Nanoribbon internalization was assessed by staining murine macrophages with 500nM Lysotracker red DND (Invitrogen L7528) and Hoechst 33342 (1:3000, Invitrogen H3570) to visualize lysosomes and nuclei, respectively, in FBS-free media for 35min at 37⁰C. Cells were then exposed to MoO₃ nanoribbons (470μg mL⁻¹), MoO₃ nanoparticles, crocidolite asbestos or wollastonite (100μg mL⁻¹) in HEPES supplemented, complete RPMI media and incubated at 37^⁰C in an environmental chamber on a Zeiss LSM 710 confocal microscope. Confocal images were taken at 63× every 10min over 2h with both fluorescent and DIC filters. Image J software (imagej.nih.gov/ij) was used to separate the color channels for each image, creating greyscale images. The look up table (LUT) was then used to assign artificial colors to the bright and dark regions of the image. This technique allowed us to artificially color the lysosomes magenta and the particles green in order to highlight their localization within the cell.

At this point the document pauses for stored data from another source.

/-! ### The transmit queue: what is in it after an operation -/

theorem mem_placeTail {b : TxBody} {l : List TxItem} {i : TxItem} (h : i ∈ placeTail b l) : i ∈ l ∨ i = .new b := by
  simpa [placeTail] using h

theorem mem_placeSync {f : Nat} {l : List TxItem} {i : TxItem} (h : i ∈ placeSync f l) :
    i ∈ l ∨ i = .new (.sync f) := by
  unfold placeSync at h
  split at h
  · exact .inl h
  · exact (List.mem_cons.1 h).symm

theorem mem_placeShed {l : List TxItem} {i : TxItem} (h : i ∈ placeShed l) : i ∈ l ∨ i = .new .shed := by
  unfold placeShed at h
  split at h
  · exact .inl h
  · split at h
    · split at h <;> simp only [List.mem_cons] at h ⊢ <;> tauto
    · simpa using h

theorem mem_placeSummary {l : List TxItem} {i : TxItem} (h : i ∈ placeSummary l) : i ∈ l ∨ i = .new .summary := by
  unfold placeSummary at h
  split at h
  · exact .inl h
  · exact mem_placeTail h

theorem mem_placeLeave {l : List TxItem} {i : TxItem} (h : i ∈ placeLeave l) : i ∈ l ∨ i = .new .leave := by
  unfold placeLeave at h
  split at h
  · exact .inl h
  · exact mem_placeTail h

theorem mem_keepAttempt {n : Nat} {l : List TxItem} {i : TxItem} (h : i ∈ keepAttempt n l) :
    ∃ j ∈ l, i.body = j.body := by
  obtain ⟨j, hj, rfl⟩ := List.mem_map.1 h
  exact ⟨j, hj, by split <;> rfl⟩

end Sys2Proof.Machine
end

section
/-! PROOFS. The Frame Timer, Shed Control, the settings, the Station Controller and a quiet station (R38, R66, R133, R135,
R147, R153). -/

namespace Sys2Proof.Machine

open Sys2Proof.Safety

variable {s₀ s t : State}

/-! ### The Frame Timer -/

theorem frameLegal_resting {p : LinePhase} (h : p.resting) : LinePhase.frameLegal p := by
  rcases h with rfl | rfl | rfl <;> trivial

theorem frameLegal_noticeOf {b : TxBody} (h : TxBody.frameLegal b) : Notice.frameLegal (s.noticeOf b) := by
  cases b with
  | sync f => exact h
  | _ => trivial

/-- The bodies of the queue `r` are those of `q`, or new ones with a frame number in range. -/
def FromQueue (q r : List TxItem) : Prop := ∀ i ∈ r, (∃ j ∈ q, i.body = j.body) ∨ TxBody.frameLegal i.body

theorem FromQueue.of_mem {q r : List TxItem} (h : ∀ i ∈ r, i ∈ q ∨ ∃ b, i = .new b ∧ TxBody.frameLegal b) :
    FromQueue q r := fun i hi => (h i hi).elim (fun hq => .inl ⟨i, hq, rfl⟩) fun ⟨_, hb, hf⟩ => .inr (hb ▸ hf)

theorem fromQueue_sublist {q r : List TxItem} (h : r.Sublist q) : FromQueue q r :=
  .of_mem fun _ hi => .inl (h.subset hi)

theorem fromQueue_placeTail {b : TxBody} {q : List TxItem} (hb : TxBody.frameLegal b) :
    FromQueue q (placeTail b q) := .of_mem fun _ hi => (mem_placeTail hi).imp_right fun h => ⟨b, h, hb⟩

theorem fromQueue_placeSummary {q : List TxItem} : FromQueue q (placeSummary q) :=
  .of_mem fun _ hi => (mem_placeSummary hi).imp_right fun h => ⟨_, h, by trivial⟩

theorem fromQueue_placeLeave {q : List TxItem} : FromQueue q (placeLeave q) :=
  .of_mem fun _ hi => (mem_placeLeave hi).imp_right fun h => ⟨_, h, by trivial⟩

/-- The line, the transmit queue and the station state change, the Frame Timer does not. -/
theorem timerLegal_of (hi : TimerLegal s) (htimer : t.timer = s.timer)
    (hrun : t.station.running = s.station.running) (hlisten : t.station = .listening → s.station = .listening)
    (hq : FromQueue s.txQueue t.txQueue)
    (hl : LinePhase.frameLegal s.line.phase → LinePhase.frameLegal t.line.phase) : TimerLegal t := by
  obtain ⟨irun, ioff, islice, iframe, isweep, ihold, itx, iline⟩ := hi
  refine ⟨by rw [htimer, hrun, irun], fun h => by rw [htimer, ioff (hrun ▸ h)], by rw [htimer]; exact islice,
    by rw [htimer]; exact iframe, by rw [htimer]; exact isweep, fun h => ?_, fun i hi => ?_, hl iline⟩
  · rw [htimer] at h ⊢
    exact ⟨(ihold h).1, fun hs => (ihold h).2 (hlisten hs)⟩
  · rcases hq i hi with ⟨j, hj, h⟩ | h
    · rw [h]
      exact itx j hj
    · exact h

theorem timerLegal_off (htimer : t.timer = FrameTimer.stopped) (hrun : t.station.running = false)
    (hq : t.txQueue = []) (hl : t.line = LineInterface.quiet) : TimerLegal t := by
  simp [TimerLegal, htimer, hrun, hq, hl, FrameTimer.stopped, LineInterface.quiet, LinePhase.frameLegal]

theorem withdrawalOf_fromQueue {c : Chan} {l : LineInterface} {q : List TxItem} {ws : List Chan}
    (h : WithdrawalOf s c l q ws) : FromQueue s.txQueue q := by
  cases h <;> first | exact fromQueue_sublist (List.Sublist.refl _) | exact fromQueue_sublist List.filter_sublist

theorem withdrawalOf_frameLegal {c : Chan} {l : LineInterface} {q : List TxItem} {ws : List Chan}
    (h : WithdrawalOf s c l q ws) (hs : LinePhase.frameLegal s.line.phase) : LinePhase.frameLegal l.phase := by
  cases h with
  | settled _ hl => exact frameLegal_resting hl
  | _ => exact hs

theorem Move.timerLegal {k : MoveKind} (m : Move s₀ k s t) (h₀ : TimerLegal s₀) (hi : TimerLegal s) :
    TimerLegal t := by
  have same : FromQueue s.txQueue s.txQueue := fromQueue_sublist (List.Sublist.refl _)
  have dropped : FromQueue s.txQueue (dropAttempt s.txQueue) := fromQueue_sublist List.filter_sublist
  have kept := hi
  obtain ⟨hrun, hoff, hslice, hframe, hsweep, hhold, htx, hline⟩ := hi
  have running : s.timer.running = true → s.station.running = true := fun h => hrun ▸ h
  cases m with
  | port ht => rw [ht]; exact kept
  | reset ht => rw [ht]; exact timerLegal_off rfl rfl rfl rfl
  | leaveDone ht => rw [ht]; exact timerLegal_off rfl rfl rfl rfl
  | halt _ _ _ ht => rw [ht]; exact timerLegal_off rfl rfl rfl rfl
  | join =>
    refine ⟨rfl, fun h => (nomatch h), Nat.zero_le _, Nat.zero_le _, Nat.zero_le _, fun h => ?_, htx, trivial⟩
    cases h
  | unjoin hs => exact timerLegal_of kept rfl (by rw [hs]; rfl) (by simp) same id
  | desync hs => exact timerLegal_of kept rfl (by rw [StationState.running_of_online hs]; rfl) (by simp) same id
  | rejoin hs => exact timerLegal_of kept rfl (by rw [hs]; rfl) (by simp) same id
  | leaveStarted hs =>
    refine timerLegal_of kept rfl (by rw [StationState.running_of_online hs]; rfl) (fun h => nomatch h)
      (.of_mem fun i hi => ?_) id
    exact (mem_placeLeave hi).imp (fun h => List.mem_of_mem_filter h) fun h => ⟨_, h, by trivial⟩
  | withdraw c l q ws hc hw =>
    exact timerLegal_of kept rfl rfl id (withdrawalOf_fromQueue hw) (withdrawalOf_frameLegal hw)
  | slice hr hs hh =>
    refine ⟨hrun, fun h => absurd (running hr) (by simpa using h), hs, hframe, hsweep, fun h => ?_, htx, hline⟩
    exact absurd h (by simpa using hh)
  | hold hs h63 =>
    have hne : s.station ≠ .listening := by rcases StationState.online_iff.1 hs with h | h <;> simp [h]
    exact ⟨hrun, fun h => absurd (StationState.running_of_online hs) (by simpa using h), hslice, hframe, hsweep,
      fun _ => ⟨Nat.le_antisymm hslice h63, hne⟩, htx, hline⟩
  | frame f hr hf hk =>
    have hr : s.station.running = true := hr.elim running id
    have hlt : f < 256 := hf h₀.2.2.2.2.2.2.2
    rw [nextFrame_eq]
    exact ⟨hrun, fun h => absurd hr (by simpa using h), Nat.zero_le _, Nat.le_of_lt_succ hlt, Nat.min_le_left _ _,
      fun h => (nomatch h), htx, hline⟩
  | listened hs => exact timerLegal_of kept rfl (by rw [hs]; rfl) (by simp) fromQueue_placeSummary id
  | placeShed hs =>
    exact timerLegal_of kept rfl rfl id
      (.of_mem fun _ hi => (mem_placeShed hi).imp_right fun h => ⟨_, h, by trivial⟩) id
  | placeSummary hs => exact timerLegal_of kept rfl rfl id fromQueue_placeSummary id
  | placeSync f hf hs =>
    exact timerLegal_of kept rfl rfl id
      (.of_mem fun _ hi => (mem_placeSync hi).imp_right fun h => ⟨_, h, by exact hf⟩) id
  | placeLeave => exact timerLegal_of kept rfl rfl id fromQueue_placeLeave id
  | dropSyncs => exact timerLegal_of kept rfl rfl id (fromQueue_sublist List.filter_sublist) id
  | resend b c st hb =>
    exact timerLegal_of kept rfl rfl id (fromQueue_placeTail (by cases b <;> trivial)) id
  | line l hr ho hl =>
    refine timerLegal_of kept rfl rfl id same fun _ => ?_
    rcases hl with hl | hl | hl | ⟨item, hl, hf⟩
    · exact frameLegal_resting hl
    · rw [hl]; trivial
    · rw [hl]; trivial
    · rw [hl]; exact hf
  | accept l item hr hp hl hroom ho hn hw hf =>
    exact timerLegal_of kept rfl rfl id same fun _ => by rw [hl]; exact hf
  | received l item hp hl => exact timerLegal_of kept rfl rfl id same fun _ => frameLegal_resting hl
  | attempt g i rest hs hp hq =>
    have hbody : TxBody.frameLegal i.body := htx i (by simp [hq])
    refine timerLegal_of kept rfl rfl id (fun j hj => ?_) fun _ => frameLegal_noticeOf hbody
    rcases List.mem_cons.1 hj with rfl | hj
    · exact .inl ⟨i, by simp [hq], rfl⟩
    · exact .inl ⟨j, by simp [hq, hj], rfl⟩
  | echoCell n hp => exact timerLegal_of kept rfl rfl id same fun h => by rw [hp] at h; exact h
  | attemptKept l count hown hl =>
    exact timerLegal_of kept rfl rfl id (fun _ hi => .inl (mem_keepAttempt hi)) fun _ => frameLegal_resting hl
  | attemptDropped l hown hl => exact timerLegal_of kept rfl rfl id dropped fun _ => frameLegal_resting hl
  | attemptWithdrawn l i c w wt hown hl =>
    exact timerLegal_of kept rfl rfl id dropped fun _ => frameLegal_resting hl
  | delivered l n i hp hl => exact timerLegal_of kept rfl rfl id dropped fun _ => frameLegal_resting hl
  | grantSweep hj hp =>
    exact ⟨hrun, fun h => by rw [hoff h] at hp; exact absurd hp (Nat.lt_irrefl _), hslice, hframe, Nat.zero_le _,
      hhold, htx, hline⟩
  | ownGrantedReleasing c =>
    rw [ownGrantedReleasing_eq]
    refine timerLegal_of kept rfl rfl id ?_ id
    dsimp only
    split
    · exact fromQueue_placeTail trivial
    · exact same
  | place => exact timerLegal_of kept rfl rfl id (fromQueue_placeTail trivial) id
  | giveBack c again hs =>
    rw [givenBack_eq c again hs]
    exact timerLegal_of kept rfl rfl id (fromQueue_placeTail trivial) id
  | _ => exact ⟨hrun, hoff, hslice, hframe, hsweep, hhold, htx, hline⟩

Cathepsin B localization was used as a marker of lysosomal integrity. After exposure to test and reference materials for 60min, macrophages were washed with PBS and incubated in Magic Red in vitro Cathepsin B reagent (1:10, ImmunoChemistry Technologies) and Hoechst 33342 (1:3000, Invitrogen H3570) for 15 min at 37^⁰C. Cells were then washed with PBS and fixed in 4% paraformaldehyde for 10min before obtaining confocal fluorescent images of cathepsin B activity and localization at 63× on an Olympus IX81 microscope.

Cytotoxicity Assay

Cytotoxicity was determined using a LIVE/DEAD viability assay (Invitrogen L3224). Briefly, cells were seeded in 96 well Greiner μClear imaging plates (USA Scientific), allowed to attach for 24h, and exposed to 2D MoO₃ nanoribbons, MoO₃ nanoparticles, crocidolite asbestos, wollastonite or sodium molybdate for 1, 7 or 24h. Following exposure, cells were washed with PBS and incubated with 2μM calcein AM and 4μM ethidium homodimer 1 in phenol and FBS-free media for 10min at 37^⁰C. This assay distinguishes live from dead cells by simultaneously staining the live cells with green fluorescence due to intracellular esterase activity and the dead cells with red nuclear fluorescence due to binding of ethidium homodimer to nuclear DNA following loss of plasma membrane integrity. Widefield, fluorescent images were obtained at 10× on an Olympus IX81 microscope. Three fields of view, each containing >500 cells, were taken of each condition to ensure accurate representation of the cell population. Each experiment was conducted with three biological replicates. Images were analyzed using CellProfiler software⁶⁶ to obtain live (green fluorescence), dead (red fluorescence) and total cell counts. Statistical analysis was conducted as a two-way ANOVA with a Dunnett multiple comparison test in GraphPad Prism 7.

Results and Discussion

MoO₃ nanoribbon behavior in fluid simulants

The MoO₃ nanoribbons (Fig. 1) were added to various environmental and biological fluid media as aliquots from the concentrated stock suspension, and the ribbon behaviors were monitored by DLS, ICP-OES/AES (filtrates), and electron microscopies (dried solid residues) as shown in Fig. 2–3. The media dependence of MoO₃ behavior is clearly visible to the naked eye. MoO₃ dispersions were initially white colloidal suspensions and did not change significantly in nanopure water (NP) (Fig. 2A). In PBS, however, the suspensions cleared after 20min (Fig. 2B), and no settled material was observed in any test cuvettes, suggesting complete MoO₃ dissolution.

Figure 2.

Aggregation and dissolution studies of MoO₃ nanoribbons. A-B. Optical imaging in NP (A) and PBS (B) showing contrasting behavior. DLS monitoring in four fluid media at nanoribbon starting concentration of 473 mg L⁻¹ (C). Note that dissolution in PBS and SLF were too fast to obtain good DLS data. ICP-AES measurements of soluble molybdenum after ultrafiltration in six media at starting nanoribbon loading of 47.3 mg L⁻¹ (D). N=3 for all data points.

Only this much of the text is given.